◆ **Data excerpts**:
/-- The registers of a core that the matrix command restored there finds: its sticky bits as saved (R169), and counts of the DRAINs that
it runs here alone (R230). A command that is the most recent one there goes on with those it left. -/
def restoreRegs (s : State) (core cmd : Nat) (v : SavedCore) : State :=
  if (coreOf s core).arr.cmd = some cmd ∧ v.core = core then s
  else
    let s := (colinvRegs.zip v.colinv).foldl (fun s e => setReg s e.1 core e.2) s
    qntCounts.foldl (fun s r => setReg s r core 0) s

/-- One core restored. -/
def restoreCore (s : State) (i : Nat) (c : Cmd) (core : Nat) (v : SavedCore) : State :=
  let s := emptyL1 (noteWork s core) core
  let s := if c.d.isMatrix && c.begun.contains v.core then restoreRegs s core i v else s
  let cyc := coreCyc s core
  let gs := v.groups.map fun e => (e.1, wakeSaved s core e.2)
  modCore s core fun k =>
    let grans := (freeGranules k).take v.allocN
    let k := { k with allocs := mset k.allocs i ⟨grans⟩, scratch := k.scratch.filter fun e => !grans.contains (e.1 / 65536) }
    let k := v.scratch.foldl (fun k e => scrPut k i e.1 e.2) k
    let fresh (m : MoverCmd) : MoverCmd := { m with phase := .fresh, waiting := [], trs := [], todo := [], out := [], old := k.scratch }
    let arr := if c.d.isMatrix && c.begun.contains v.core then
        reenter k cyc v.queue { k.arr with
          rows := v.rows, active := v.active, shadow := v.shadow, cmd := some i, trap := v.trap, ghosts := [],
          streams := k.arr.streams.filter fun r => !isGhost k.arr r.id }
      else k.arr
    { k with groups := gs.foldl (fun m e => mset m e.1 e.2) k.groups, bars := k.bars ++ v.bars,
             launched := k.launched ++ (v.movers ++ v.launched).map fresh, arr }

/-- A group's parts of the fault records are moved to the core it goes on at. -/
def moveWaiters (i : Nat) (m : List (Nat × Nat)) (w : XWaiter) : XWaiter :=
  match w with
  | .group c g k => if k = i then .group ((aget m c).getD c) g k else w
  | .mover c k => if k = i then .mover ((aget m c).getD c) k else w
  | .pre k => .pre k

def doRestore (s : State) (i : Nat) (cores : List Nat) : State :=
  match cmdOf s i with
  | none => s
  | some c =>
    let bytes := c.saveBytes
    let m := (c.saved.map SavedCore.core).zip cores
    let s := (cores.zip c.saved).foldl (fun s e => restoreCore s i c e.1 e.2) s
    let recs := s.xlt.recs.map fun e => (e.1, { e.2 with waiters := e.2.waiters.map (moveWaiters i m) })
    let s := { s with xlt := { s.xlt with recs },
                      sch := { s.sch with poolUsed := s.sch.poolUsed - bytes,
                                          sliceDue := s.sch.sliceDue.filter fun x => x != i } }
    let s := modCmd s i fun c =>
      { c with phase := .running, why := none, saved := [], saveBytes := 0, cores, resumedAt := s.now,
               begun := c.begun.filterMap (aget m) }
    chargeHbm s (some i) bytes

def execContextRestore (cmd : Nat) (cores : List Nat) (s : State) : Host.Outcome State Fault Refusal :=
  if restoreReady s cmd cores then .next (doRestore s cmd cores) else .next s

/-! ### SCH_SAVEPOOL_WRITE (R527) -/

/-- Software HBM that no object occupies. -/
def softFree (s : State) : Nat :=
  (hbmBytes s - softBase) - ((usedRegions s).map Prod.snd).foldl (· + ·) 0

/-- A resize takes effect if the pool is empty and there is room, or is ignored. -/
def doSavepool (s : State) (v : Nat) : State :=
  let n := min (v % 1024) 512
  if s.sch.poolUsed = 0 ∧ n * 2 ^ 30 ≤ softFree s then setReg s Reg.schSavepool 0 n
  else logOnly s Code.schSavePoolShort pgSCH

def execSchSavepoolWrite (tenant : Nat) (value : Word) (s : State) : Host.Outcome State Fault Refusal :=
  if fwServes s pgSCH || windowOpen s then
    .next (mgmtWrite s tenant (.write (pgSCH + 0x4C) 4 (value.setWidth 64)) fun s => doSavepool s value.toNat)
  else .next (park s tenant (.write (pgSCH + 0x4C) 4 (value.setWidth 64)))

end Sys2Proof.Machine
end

--

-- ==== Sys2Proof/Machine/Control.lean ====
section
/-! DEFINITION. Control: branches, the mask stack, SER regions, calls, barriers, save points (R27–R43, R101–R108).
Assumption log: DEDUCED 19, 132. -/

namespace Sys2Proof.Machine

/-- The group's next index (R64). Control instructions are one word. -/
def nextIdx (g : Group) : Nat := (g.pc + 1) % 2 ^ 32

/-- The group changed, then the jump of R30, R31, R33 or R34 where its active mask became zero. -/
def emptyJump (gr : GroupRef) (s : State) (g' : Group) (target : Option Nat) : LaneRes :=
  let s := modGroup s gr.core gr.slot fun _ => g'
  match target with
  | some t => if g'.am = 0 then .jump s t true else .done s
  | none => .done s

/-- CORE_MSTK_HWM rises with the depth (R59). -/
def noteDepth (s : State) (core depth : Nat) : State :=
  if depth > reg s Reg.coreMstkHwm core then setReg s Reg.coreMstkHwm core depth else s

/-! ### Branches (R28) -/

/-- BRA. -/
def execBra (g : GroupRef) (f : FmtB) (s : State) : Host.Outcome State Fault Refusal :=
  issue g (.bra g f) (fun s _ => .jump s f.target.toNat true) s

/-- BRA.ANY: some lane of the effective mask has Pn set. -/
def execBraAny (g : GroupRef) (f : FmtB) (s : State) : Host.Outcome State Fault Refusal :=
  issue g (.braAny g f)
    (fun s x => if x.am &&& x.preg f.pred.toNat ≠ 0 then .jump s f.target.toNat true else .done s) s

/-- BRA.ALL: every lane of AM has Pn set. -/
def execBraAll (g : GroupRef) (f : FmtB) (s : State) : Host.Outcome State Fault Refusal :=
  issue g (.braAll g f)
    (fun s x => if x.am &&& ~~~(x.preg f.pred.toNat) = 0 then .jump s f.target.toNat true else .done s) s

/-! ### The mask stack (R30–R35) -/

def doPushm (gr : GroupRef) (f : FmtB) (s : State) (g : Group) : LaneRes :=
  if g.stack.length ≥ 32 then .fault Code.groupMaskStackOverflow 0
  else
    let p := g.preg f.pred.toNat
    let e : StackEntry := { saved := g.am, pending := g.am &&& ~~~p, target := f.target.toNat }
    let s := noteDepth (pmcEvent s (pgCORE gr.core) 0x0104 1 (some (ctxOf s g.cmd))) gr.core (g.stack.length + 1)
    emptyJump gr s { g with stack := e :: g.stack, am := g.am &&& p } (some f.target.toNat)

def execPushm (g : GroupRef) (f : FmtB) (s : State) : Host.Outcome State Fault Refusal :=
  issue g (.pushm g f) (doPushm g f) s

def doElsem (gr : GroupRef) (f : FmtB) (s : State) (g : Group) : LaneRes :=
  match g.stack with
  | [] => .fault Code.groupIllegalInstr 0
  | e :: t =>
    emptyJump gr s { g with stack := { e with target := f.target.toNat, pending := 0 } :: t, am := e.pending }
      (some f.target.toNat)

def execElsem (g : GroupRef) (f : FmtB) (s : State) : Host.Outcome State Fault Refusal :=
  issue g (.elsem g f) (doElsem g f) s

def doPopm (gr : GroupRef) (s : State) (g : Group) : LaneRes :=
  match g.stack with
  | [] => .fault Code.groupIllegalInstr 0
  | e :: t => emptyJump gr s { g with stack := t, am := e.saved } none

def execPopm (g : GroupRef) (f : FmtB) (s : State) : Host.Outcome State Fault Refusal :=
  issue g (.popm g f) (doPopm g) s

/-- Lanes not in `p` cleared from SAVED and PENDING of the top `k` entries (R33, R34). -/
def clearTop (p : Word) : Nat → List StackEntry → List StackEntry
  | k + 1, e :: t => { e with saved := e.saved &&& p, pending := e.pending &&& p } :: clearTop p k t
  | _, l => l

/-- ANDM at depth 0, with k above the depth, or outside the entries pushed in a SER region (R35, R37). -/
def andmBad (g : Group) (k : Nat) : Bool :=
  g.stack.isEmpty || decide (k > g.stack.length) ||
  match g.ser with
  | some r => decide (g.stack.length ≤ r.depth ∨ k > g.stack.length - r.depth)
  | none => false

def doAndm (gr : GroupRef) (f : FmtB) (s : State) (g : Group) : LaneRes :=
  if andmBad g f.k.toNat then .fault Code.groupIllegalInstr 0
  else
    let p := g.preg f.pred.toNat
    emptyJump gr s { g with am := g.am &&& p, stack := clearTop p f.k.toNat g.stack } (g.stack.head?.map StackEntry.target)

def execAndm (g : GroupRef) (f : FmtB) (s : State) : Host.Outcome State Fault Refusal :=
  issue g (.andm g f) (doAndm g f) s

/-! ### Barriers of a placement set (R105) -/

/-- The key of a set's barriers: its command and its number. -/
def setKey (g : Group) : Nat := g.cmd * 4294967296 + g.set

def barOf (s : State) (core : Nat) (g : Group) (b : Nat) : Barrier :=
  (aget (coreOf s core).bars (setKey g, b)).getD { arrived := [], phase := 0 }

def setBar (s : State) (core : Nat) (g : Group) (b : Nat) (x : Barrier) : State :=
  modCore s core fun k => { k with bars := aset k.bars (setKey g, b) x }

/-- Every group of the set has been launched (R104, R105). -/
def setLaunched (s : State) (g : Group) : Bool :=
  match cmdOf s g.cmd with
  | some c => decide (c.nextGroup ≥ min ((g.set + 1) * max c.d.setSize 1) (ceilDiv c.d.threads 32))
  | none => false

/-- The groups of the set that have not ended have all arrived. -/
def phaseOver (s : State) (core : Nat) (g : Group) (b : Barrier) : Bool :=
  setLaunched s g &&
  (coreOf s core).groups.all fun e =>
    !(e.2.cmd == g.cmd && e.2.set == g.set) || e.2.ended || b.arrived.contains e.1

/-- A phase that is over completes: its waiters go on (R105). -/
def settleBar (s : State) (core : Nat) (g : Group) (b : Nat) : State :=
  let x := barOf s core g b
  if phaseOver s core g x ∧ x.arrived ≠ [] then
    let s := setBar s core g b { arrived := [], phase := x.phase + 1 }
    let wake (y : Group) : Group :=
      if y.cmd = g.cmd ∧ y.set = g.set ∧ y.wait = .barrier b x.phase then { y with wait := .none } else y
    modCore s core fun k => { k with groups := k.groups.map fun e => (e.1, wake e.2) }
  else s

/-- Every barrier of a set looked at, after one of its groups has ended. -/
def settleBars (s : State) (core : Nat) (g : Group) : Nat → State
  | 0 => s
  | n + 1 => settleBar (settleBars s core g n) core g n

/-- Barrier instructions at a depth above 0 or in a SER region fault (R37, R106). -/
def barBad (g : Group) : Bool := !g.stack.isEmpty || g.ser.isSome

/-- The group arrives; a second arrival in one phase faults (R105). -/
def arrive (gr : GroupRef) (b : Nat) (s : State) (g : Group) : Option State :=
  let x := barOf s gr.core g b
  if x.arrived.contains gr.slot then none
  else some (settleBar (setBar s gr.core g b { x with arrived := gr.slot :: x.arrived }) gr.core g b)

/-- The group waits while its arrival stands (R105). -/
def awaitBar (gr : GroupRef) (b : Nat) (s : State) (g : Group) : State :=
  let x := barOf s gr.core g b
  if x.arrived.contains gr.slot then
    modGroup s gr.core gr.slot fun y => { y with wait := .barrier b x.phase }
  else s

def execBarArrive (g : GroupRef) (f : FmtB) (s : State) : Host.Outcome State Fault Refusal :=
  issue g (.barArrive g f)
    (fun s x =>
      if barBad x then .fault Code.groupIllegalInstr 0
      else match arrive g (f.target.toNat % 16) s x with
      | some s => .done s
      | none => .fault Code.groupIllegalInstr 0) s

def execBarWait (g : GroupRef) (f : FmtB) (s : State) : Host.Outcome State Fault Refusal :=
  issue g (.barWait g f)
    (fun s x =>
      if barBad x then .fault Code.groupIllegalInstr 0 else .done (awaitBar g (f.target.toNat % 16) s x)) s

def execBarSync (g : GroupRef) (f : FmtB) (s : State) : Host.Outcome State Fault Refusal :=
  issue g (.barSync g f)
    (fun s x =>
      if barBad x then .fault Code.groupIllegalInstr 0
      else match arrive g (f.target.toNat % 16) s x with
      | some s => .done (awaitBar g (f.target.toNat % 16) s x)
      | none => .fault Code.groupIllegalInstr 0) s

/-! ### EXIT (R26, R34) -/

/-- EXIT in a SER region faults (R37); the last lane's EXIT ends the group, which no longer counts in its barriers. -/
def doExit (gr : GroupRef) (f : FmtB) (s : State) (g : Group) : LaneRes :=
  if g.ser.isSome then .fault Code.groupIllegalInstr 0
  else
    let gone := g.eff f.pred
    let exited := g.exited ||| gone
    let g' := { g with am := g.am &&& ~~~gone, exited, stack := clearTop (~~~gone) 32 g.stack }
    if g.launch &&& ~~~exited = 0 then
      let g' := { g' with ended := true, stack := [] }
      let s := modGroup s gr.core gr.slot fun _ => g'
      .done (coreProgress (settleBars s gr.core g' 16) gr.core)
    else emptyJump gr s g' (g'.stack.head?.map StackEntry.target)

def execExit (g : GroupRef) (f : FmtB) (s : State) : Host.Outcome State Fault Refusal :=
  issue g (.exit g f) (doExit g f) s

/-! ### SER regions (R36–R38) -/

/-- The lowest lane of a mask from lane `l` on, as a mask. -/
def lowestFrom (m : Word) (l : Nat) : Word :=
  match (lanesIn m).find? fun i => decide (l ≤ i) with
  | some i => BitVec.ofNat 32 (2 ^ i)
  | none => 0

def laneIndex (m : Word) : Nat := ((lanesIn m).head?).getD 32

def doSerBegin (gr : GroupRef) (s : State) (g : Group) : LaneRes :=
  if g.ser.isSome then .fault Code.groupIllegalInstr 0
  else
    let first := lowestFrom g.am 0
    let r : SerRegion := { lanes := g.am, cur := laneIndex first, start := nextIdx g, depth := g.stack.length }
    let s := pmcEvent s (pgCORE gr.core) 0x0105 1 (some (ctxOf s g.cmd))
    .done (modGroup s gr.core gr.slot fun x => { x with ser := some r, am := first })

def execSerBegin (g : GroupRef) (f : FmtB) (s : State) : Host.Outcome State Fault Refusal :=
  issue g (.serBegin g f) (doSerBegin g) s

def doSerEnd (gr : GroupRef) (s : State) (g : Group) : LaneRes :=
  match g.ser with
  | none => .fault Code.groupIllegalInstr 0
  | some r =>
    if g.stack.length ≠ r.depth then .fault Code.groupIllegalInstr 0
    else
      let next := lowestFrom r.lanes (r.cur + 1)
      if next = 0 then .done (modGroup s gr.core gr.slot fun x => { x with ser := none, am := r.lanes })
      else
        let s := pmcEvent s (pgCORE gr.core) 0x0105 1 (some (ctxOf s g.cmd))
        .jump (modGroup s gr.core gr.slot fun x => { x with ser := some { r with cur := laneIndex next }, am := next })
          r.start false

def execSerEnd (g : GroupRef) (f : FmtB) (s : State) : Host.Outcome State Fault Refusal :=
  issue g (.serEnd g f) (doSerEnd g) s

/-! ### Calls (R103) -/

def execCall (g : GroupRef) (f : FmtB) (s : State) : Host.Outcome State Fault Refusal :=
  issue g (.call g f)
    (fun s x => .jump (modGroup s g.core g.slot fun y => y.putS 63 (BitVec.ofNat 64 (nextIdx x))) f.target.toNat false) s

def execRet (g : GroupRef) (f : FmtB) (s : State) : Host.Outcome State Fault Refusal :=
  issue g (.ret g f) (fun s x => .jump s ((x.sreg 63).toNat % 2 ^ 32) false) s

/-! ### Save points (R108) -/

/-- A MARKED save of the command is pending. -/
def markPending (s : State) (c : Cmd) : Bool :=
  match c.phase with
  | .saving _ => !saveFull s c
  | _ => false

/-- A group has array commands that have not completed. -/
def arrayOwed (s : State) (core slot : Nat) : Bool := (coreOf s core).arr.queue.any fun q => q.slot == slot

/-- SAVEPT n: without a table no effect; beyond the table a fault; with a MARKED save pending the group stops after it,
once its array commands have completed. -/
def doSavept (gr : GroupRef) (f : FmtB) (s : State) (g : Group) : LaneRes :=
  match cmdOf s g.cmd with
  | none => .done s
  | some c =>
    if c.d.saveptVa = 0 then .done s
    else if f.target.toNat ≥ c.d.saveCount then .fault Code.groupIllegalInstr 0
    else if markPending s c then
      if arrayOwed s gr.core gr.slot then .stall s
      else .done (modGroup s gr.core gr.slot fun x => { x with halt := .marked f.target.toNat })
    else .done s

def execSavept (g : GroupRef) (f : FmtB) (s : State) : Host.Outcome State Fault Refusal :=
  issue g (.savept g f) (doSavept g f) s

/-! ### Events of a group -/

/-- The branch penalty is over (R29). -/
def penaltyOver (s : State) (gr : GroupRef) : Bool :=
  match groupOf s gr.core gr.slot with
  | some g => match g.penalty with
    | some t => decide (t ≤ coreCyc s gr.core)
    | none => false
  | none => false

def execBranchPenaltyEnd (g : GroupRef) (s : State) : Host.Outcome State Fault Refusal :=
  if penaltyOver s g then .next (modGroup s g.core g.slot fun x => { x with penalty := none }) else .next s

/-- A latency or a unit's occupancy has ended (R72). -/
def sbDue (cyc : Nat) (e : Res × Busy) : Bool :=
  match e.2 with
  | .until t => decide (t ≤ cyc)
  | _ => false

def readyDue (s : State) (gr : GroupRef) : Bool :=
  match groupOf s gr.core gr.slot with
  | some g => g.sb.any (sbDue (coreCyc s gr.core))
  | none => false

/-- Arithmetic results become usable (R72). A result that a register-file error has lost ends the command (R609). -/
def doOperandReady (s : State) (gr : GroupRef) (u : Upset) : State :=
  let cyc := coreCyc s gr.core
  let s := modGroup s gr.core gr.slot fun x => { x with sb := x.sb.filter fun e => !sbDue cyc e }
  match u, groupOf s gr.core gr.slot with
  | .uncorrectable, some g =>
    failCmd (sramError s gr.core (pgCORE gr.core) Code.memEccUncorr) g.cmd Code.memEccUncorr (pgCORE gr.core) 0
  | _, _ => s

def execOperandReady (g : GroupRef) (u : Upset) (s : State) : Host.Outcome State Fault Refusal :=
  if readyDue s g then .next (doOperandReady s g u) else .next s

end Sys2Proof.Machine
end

◆ **Your task**: Can you repeat, word for word, every line above from the one containing "def doElsem (gr" down to the one containing "def setBar (s", including both?

◆ **Answer for this exercise**:
def doElsem (gr : GroupRef) (f : FmtB) (s : State) (g : Group) : LaneRes :=
  match g.stack with
  | [] => .fault Code.groupIllegalInstr 0
  | e :: t =>
    emptyJump gr s { g with stack := { e with target := f.target.toNat, pending := 0 } :: t, am := e.pending }
      (some f.target.toNat)

def execElsem (g : GroupRef) (f : FmtB) (s : State) : Host.Outcome State Fault Refusal :=
  issue g (.elsem g f) (doElsem g f) s

def doPopm (gr : GroupRef) (s : State) (g : Group) : LaneRes :=
  match g.stack with
  | [] => .fault Code.groupIllegalInstr 0
  | e :: t => emptyJump gr s { g with stack := t, am := e.saved } none

def execPopm (g : GroupRef) (f : FmtB) (s : State) : Host.Outcome State Fault Refusal :=
  issue g (.popm g f) (doPopm g) s

/-- Lanes not in `p` cleared from SAVED and PENDING of the top `k` entries (R33, R34). -/
def clearTop (p : Word) : Nat → List StackEntry → List StackEntry
  | k + 1, e :: t => { e with saved := e.saved &&& p, pending := e.pending &&& p } :: clearTop p k t
  | _, l => l

/-- ANDM at depth 0, with k above the depth, or outside the entries pushed in a SER region (R35, R37). -/
def andmBad (g : Group) (k : Nat) : Bool :=
  g.stack.isEmpty || decide (k > g.stack.length) ||
  match g.ser with
  | some r => decide (g.stack.length ≤ r.depth ∨ k > g.stack.length - r.depth)
  | none => false

def doAndm (gr : GroupRef) (f : FmtB) (s : State) (g : Group) : LaneRes :=
  if andmBad g f.k.toNat then .fault Code.groupIllegalInstr 0
  else
    let p := g.preg f.pred.toNat
    emptyJump gr s { g with am := g.am &&& p, stack := clearTop p f.k.toNat g.stack } (g.stack.head?.map StackEntry.target)

def execAndm (g : GroupRef) (f : FmtB) (s : State) : Host.Outcome State Fault Refusal :=
  issue g (.andm g f) (doAndm g f) s

/-! ### Barriers of a placement set (R105) -/

/-- The key of a set's barriers: its command and its number. -/
def setKey (g : Group) : Nat := g.cmd * 4294967296 + g.set

def barOf (s : State) (core : Nat) (g : Group) (b : Nat) : Barrier :=
  (aget (coreOf s core).bars (setKey g, b)).getD { arrived := [], phase := 0 }

def setBar (s : State) (core : Nat) (g : Group) (b : Nat) (x : Barrier) : State :=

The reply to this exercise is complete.